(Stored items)
================

-- ==== Sys2Proof/Machine/Core.lean ====
section
/-! DEFINITION. The machine the host reads. -/

def Sys2Proof.core : Host.Core :=
  { State := Sys2Proof.Machine.State, Fault := Sys2Proof.Machine.Fault,
    Refusal := Sys2Proof.Machine.Refusal, step := Sys2Proof.Machine.step, reset := Sys2Proof.Machine.State.reset }
end

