-- ==== Sys2Proof/Laws/Work.lean ====
section
/-! SUPPORT. The work of a commit (45_controller.md R364): the commit is the run of its steps, and how many there are. -/

namespace Sys2Proof.Machine

set_option linter.unusedSectionVars false

open Arith

variable {V : Type} [Zero V] [One V] [NatCast V] [Add V] [Sub V] [Neg V] [Mul V] [Div V]
  [LT V] [LE V] [BEq V] [Min V] [Max V] [DecidableLT V] [DecidableLE V] {C : Config V}

/-! ### Runs of steps -/

@[simp] theorem State.runSteps_nil (s : State V) : s.runSteps [] = s := rfl
@[simp] theorem State.runSteps_cons (s : State V) (k : CommitStep) (ks : List CommitStep) :
    s.runSteps (k :: ks) = (s.commitStep k).runSteps ks := rfl
@[simp] theorem State.runSteps_append (s : State V) (ks ls : List CommitStep) :
    s.runSteps (ks ++ ls) = (s.runSteps ks).runSteps ls := by
  simp [State.runSteps]

/-- The elements of `l` replaced by their images, one after another. -/
def setEach {α : Type} {n : Nat} (f : α → α) (l : List (Fin n)) (v : Vector α n) : Vector α n :=
  l.foldl (fun v (j : Fin n) => v.set j (f v[j])) v

theorem setEach_get {α : Type} {n : Nat} (f : α → α) (l : List (Fin n)) (hl : l.Nodup) (v : Vector α n) (i : Nat)
    (hi : i < n) : (setEach f l v)[i] = if (⟨i, hi⟩ : Fin n) ∈ l then f v[i] else v[i] := by
  induction l generalizing v with
  | nil => simp [setEach]
  | cons j l ih =>
    obtain ⟨hj, hl⟩ := List.nodup_cons.mp hl
    rw [show setEach f (j :: l) v = setEach f l (v.set j (f v[j])) from rfl, ih hl]
    by_cases e : j = ⟨i, hi⟩
    · subst e
      simp [hj]
    · have e' : (j : Nat) ≠ i := fun h => e (Fin.ext h)
      have e'' : (⟨i, hi⟩ : Fin n) ≠ j := fun h => e h.symm
      simp [Vector.getElem_set_ne, e', e'']

/-- Of the elements that meet a condition, all replaced. -/
theorem setEach_filter {α : Type} {n : Nat} (f : α → α) (p : Fin n → Bool) (q : α → Bool) (v : Vector α n)
    (h : ∀ j : Fin n, p j = q v[j]) :
    setEach f ((List.finRange n).filter p) v = mapV (fun x => if q x then f x else x) v := by
  apply Vector.ext
  intro i hi
  rw [setEach_get f _ ((List.nodup_finRange n).filter p), mapV_get]
  simp [h]

/-- All elements replaced. -/
theorem setEach_finRange {α : Type} {n : Nat} (f : α → α) (v : Vector α n) :
    setEach f (List.finRange n) v = mapV f v := by
  apply Vector.ext
  intro i hi
  rw [setEach_get f _ (List.nodup_finRange n), mapV_get]
  simp

/-- The class-N steps of bands, run. -/
theorem State.runSteps_bandN (s : State V) (l : List (Fin Config.numBands)) :
    s.runSteps (l.map .bandN) = { s with bands := setEach (fun b => b.commitN s.w) l s.bands } := by
  induction l generalizing s with
  | nil => rfl
  | cons j l ih =>
    rw [List.map_cons, State.runSteps_cons, ih]
    rfl

/-- The designs of bands, run. -/
theorem State.runSteps_design (s : State V) (l : List (Fin Config.numBands)) :
    s.runSteps (l.map .design) = { s with bands := setEach (fun b => b.recompute s.fs) l s.bands } := by
  induction l generalizing s with
  | nil => rfl
  | cons j l ih =>
    rw [List.map_cons, State.runSteps_cons, ih]
    rfl

/-! ### The commit is the run of its steps -/

/-- A structural step leaves every DIRTY flag as it is, and W and GDIRTY. -/
theorem State.commitStructural_frame (s : State V) :
    s.commitStructural.w = s.w ∧ s.commitStructural.gdirty = s.gdirty ∧
    ∀ i (hi : i < Config.numBands), s.commitStructural.bands[i].dirty = s.bands[i].dirty := by
  rcases s.commitStructural_cases with ⟨_, e⟩ | ⟨_, _, e⟩ | ⟨_, _, _, e⟩ | ⟨_, _, _, e⟩ <;> rw [e]
  · exact ⟨rfl, rfl, fun i hi => by simp [Band.zeroFilter]⟩
  · refine ⟨rfl, rfl, fun i hi => ?_⟩
    simp only [State.commitG_bands, mapV_get, Band.commitG]
    split <;> rfl
  · refine ⟨rfl, rfl, fun i hi => ?_⟩
    simp only [State.commitB_bands, mapV_get, Band.commitB]
    split <;> rfl
  · exact ⟨rfl, rfl, fun _ _ => rfl⟩

/-- The transfers of a commit are its structural step, the steps of the dirty bands and the global step. -/
theorem State.runSteps_transfer (s : State V) :
    s.runSteps s.transferSteps =
      if s.gdirty then s.commitStructural.commitBands.commitGlobal else s.commitStructural.commitBands := by
  obtain ⟨_, _, hd⟩ := s.commitStructural_frame (C := C)
  have h1 : s.runSteps (if s.pendS then [.classS] else if s.pendG then [.classG] else if s.pendB then [.classB] else []) =
      s.commitStructural := by
    unfold State.commitStructural
    split
    · rfl
    · split
      · rfl
      · split <;> rfl
  have h2 : s.commitStructural.runSteps (((List.finRange Config.numBands).filter fun j => s.bands[j].dirty).map .bandN) =
      s.commitStructural.commitBands := by
    rw [State.runSteps_bandN, setEach_filter _ _ (·.dirty) _ fun j => (hd j j.isLt).symm]
    rfl
  unfold State.transferSteps
  rw [State.runSteps_append, State.runSteps_append, h1, h2]
  split <;> rfl

/-- RECOMPUTE's designs, run, bring every band in line. -/
theorem State.runSteps_designs (s : State V) :
    s.runSteps ((List.finRange Config.numBands).map .design) = { s with bands := mapV (fun b => b.recompute s.fs) s.bands } := by
  rw [State.runSteps_design, setEach_finRange]

/-- The tap sets of a state, run, are those of every group in use. -/
theorem State.runSteps_tapSets (s : State V) :
    s.runSteps (s.tapSets.map fun p => .tapSet p.1 p.2) =
      { s with corr := if (effStruct s.cg).correcting then designCorr (effStruct s.cg) s.fs s.bands s.corr else s.corr } := by
  unfold State.tapSets
  split
  · have h0 : groupInUse s.bands .st = true := rfl
    cases h1 : groupInUse s.bands .lr <;> cases h2 : groupInUse s.bands .ms <;>
      simp [List.filter, h0, h1, h2, State.commitStep, State.designTapSet, designCorr, designGroup, PerGroup.get, PerGroup.set,
        PerSlot.get, PerSlot.set]
  · rfl

/-- RECOMPUTE leaves the committed registers of the bands. -/
theorem recomputeBands_comm (es : Structure) (fs : Nat) (bands : Vector (Band V) Config.numBands) (i : Nat)
    (hi : i < Config.numBands) : (recomputeBands es fs bands)[i].comm = bands[i].comm := by
  unfold recomputeBands
  dsimp only
  split
  · simp only [mapV_get, Band.freeze]
    split <;> rfl
  · simp [Band.recompute]

/-- RECOMPUTE is the run of its steps. -/
theorem State.runSteps_recompute (s : State V) : s.runSteps s.recomputeSteps = s.recompute := by
  have e : s.tapSets = (s.runSteps ((List.finRange Config.numBands).map .design ++ [.shared])).tapSets := by
    simp only [State.runSteps_append, State.runSteps_designs, State.runSteps_cons, State.runSteps_nil]
    have h : groupInUse (recomputeBands (effStruct s.cg) s.fs s.bands) = groupInUse s.bands :=
      funext (groupInUse_congr fun i hi => by simp only [recomputeBands_comm, and_self])
    unfold State.tapSets
    rw [← h]
    rfl
  unfold State.recomputeSteps
  rw [List.append_cons, State.runSteps_append, e, State.runSteps_tapSets, State.runSteps_append, State.runSteps_designs]
  rfl

/-- COMMIT is the run of its steps (R364). -/
theorem State.commit_eq_runSteps (s : State V) : s.commit = s.runSteps s.commitSteps := by
  unfold State.commitSteps State.commit
  split
  · simp only [State.runSteps_append, State.runSteps_recompute, State.runSteps_transfer]
    rfl
  · rfl

/-! ### The bounds -/

/-- A RECOMPUTE designs at most 6 tap sets, each once. -/
theorem State.tapSets_bounded (s : State V) : s.tapSets.length ≤ 6 ∧ s.tapSets.Nodup := by
  unfold State.tapSets
  split
  · have h0 : groupInUse s.bands .st = true := rfl
    cases h1 : groupInUse s.bands .lr <;> cases h2 : groupInUse s.bands .ms <;> simp [List.filter, h0, h1, h2]
  · simp

/-- What the transfers of a commit are made of. -/
theorem State.transferSteps_bounded (s : State V) :
    s.transferSteps.countP CommitStep.isStructural ≤ 1 ∧ s.transferSteps.countP CommitStep.isBand ≤ 16 ∧
    s.transferSteps.count .globalN ≤ 1 ∧ s.transferSteps.countP CommitStep.isDesign = 0 ∧
    s.transferSteps.count .shared = 0 ∧ s.transferSteps.countP CommitStep.isTapSet = 0 := by
  have h : ((List.finRange Config.numBands).filter fun j => s.bands[j].dirty).length ≤ 16 := by
    simpa using List.length_filter_le (fun j : Fin Config.numBands => s.bands[j].dirty) (List.finRange Config.numBands)
  have e : ∀ j, (CommitStep.bandN j == .globalN) = false ∧ (CommitStep.bandN j == .shared) = false := fun _ => ⟨rfl, rfl⟩
  unfold State.transferSteps
  simp only [List.countP_append, List.count, List.countP_map, Function.comp_def, CommitStep.isStructural, CommitStep.isBand,
    CommitStep.isDesign, CommitStep.isTapSet]
  cases s.pendS <;> cases s.pendG <;> cases s.pendB <;> cases s.gdirty <;>
    simpa [CommitStep.isStructural, CommitStep.isBand, CommitStep.isDesign, CommitStep.isTapSet, e] using h

/-- What a RECOMPUTE is made of. -/
theorem State.recomputeSteps_bounded (s : State V) :
    s.recomputeSteps.countP CommitStep.isStructural = 0 ∧ s.recomputeSteps.countP CommitStep.isBand = 0 ∧
    s.recomputeSteps.count .globalN = 0 ∧ s.recomputeSteps.countP CommitStep.isDesign = 16 ∧
    s.recomputeSteps.count .shared = 1 ∧ s.recomputeSteps.countP CommitStep.isTapSet ≤ 6 := by
  have h := s.tapSets_bounded.1
  have e : (∀ j, (CommitStep.design j == .globalN) = false ∧ (CommitStep.design j == .shared) = false) ∧
      ∀ g k, (CommitStep.tapSet g k == .globalN) = false ∧ (CommitStep.tapSet g k == .shared) = false :=
    ⟨fun _ => ⟨rfl, rfl⟩, fun _ _ => ⟨rfl, rfl⟩⟩
  unfold State.recomputeSteps
  simp [List.count, List.countP_map, Function.comp_def, CommitStep.isStructural, CommitStep.isBand, CommitStep.isDesign,
    CommitStep.isTapSet, h, e]

/-- The work of a commit is bounded (R364): at most one structural step, 16 band steps, one global step, one RECOMPUTE with 16
designs and at most 6 tap sets. -/
theorem State.commit_work (s : State V) :
    s.commitSteps.countP CommitStep.isStructural ≤ 1 ∧ s.commitSteps.countP CommitStep.isBand ≤ 16 ∧
    s.commitSteps.count .globalN ≤ 1 ∧ s.commitSteps.countP CommitStep.isDesign ≤ 16 ∧
    s.commitSteps.count .shared ≤ 1 ∧ s.commitSteps.countP CommitStep.isTapSet ≤ 6 := by
  unfold State.commitSteps
  split
  · have a := s.transferSteps_bounded
    have b := (s.runSteps s.transferSteps).recomputeSteps_bounded
    simp [CommitStep.isStructural, CommitStep.isBand, CommitStep.isDesign, CommitStep.isTapSet]
    omega
  · simp

/-- A tap set of a lane has 2M + 1 taps. -/
theorem laneTaps_length (es : Structure) (fs : Nat) (ms : List (Band V)) :
    (laneTaps es fs ms).length = 2 * es.corrM C + 1 := by
  simp [laneTaps, fsd]

theorem laneTargets_length (es : Structure) (fs : Nat) (ms : List (Band V)) :
    (laneTargets es fs ms).length = es.corrM C + 1 := by
  simp [laneTargets]

@[simp] theorem fsdInner_length (M n : Nat) (ts : List (Cpx V)) (k : Nat) : (fsdInner M n k ts).length = ts.length := by
  induction ts generalizing k with
  | nil => rfl
  | cons c cs ih => simp [fsdInner, ih]

/-- A tap set is the sum of (M + 1) * (2M + 1) terms (R364), a group delay M of 0, for which R306 divides by 0, apart. -/
theorem fsdTermCount_eq (M : Nat) (ts : List (Cpx V)) (hM : 0 < M) (h : ts.length = M + 1) :
    fsdTermCount M ts = (M + 1) * (2 * M + 1) := by
  have e : 1 + (M - 1 + 1) = M + 1 := by omega
  simp [fsdTermCount, fsdTerms, h, e, Nat.mul_comm]

end Sys2Proof.Machine
end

================

All lines in the entries above that include "effStruct" should be found and copied.

• **Result below**:
      { s with corr := if (effStruct s.cg).correcting then designCorr (effStruct s.cg) s.fs s.bands s.corr else s.corr } := by
    have h : groupInUse (recomputeBands (effStruct s.cg) s.fs s.bands) = groupInUse s.bands :=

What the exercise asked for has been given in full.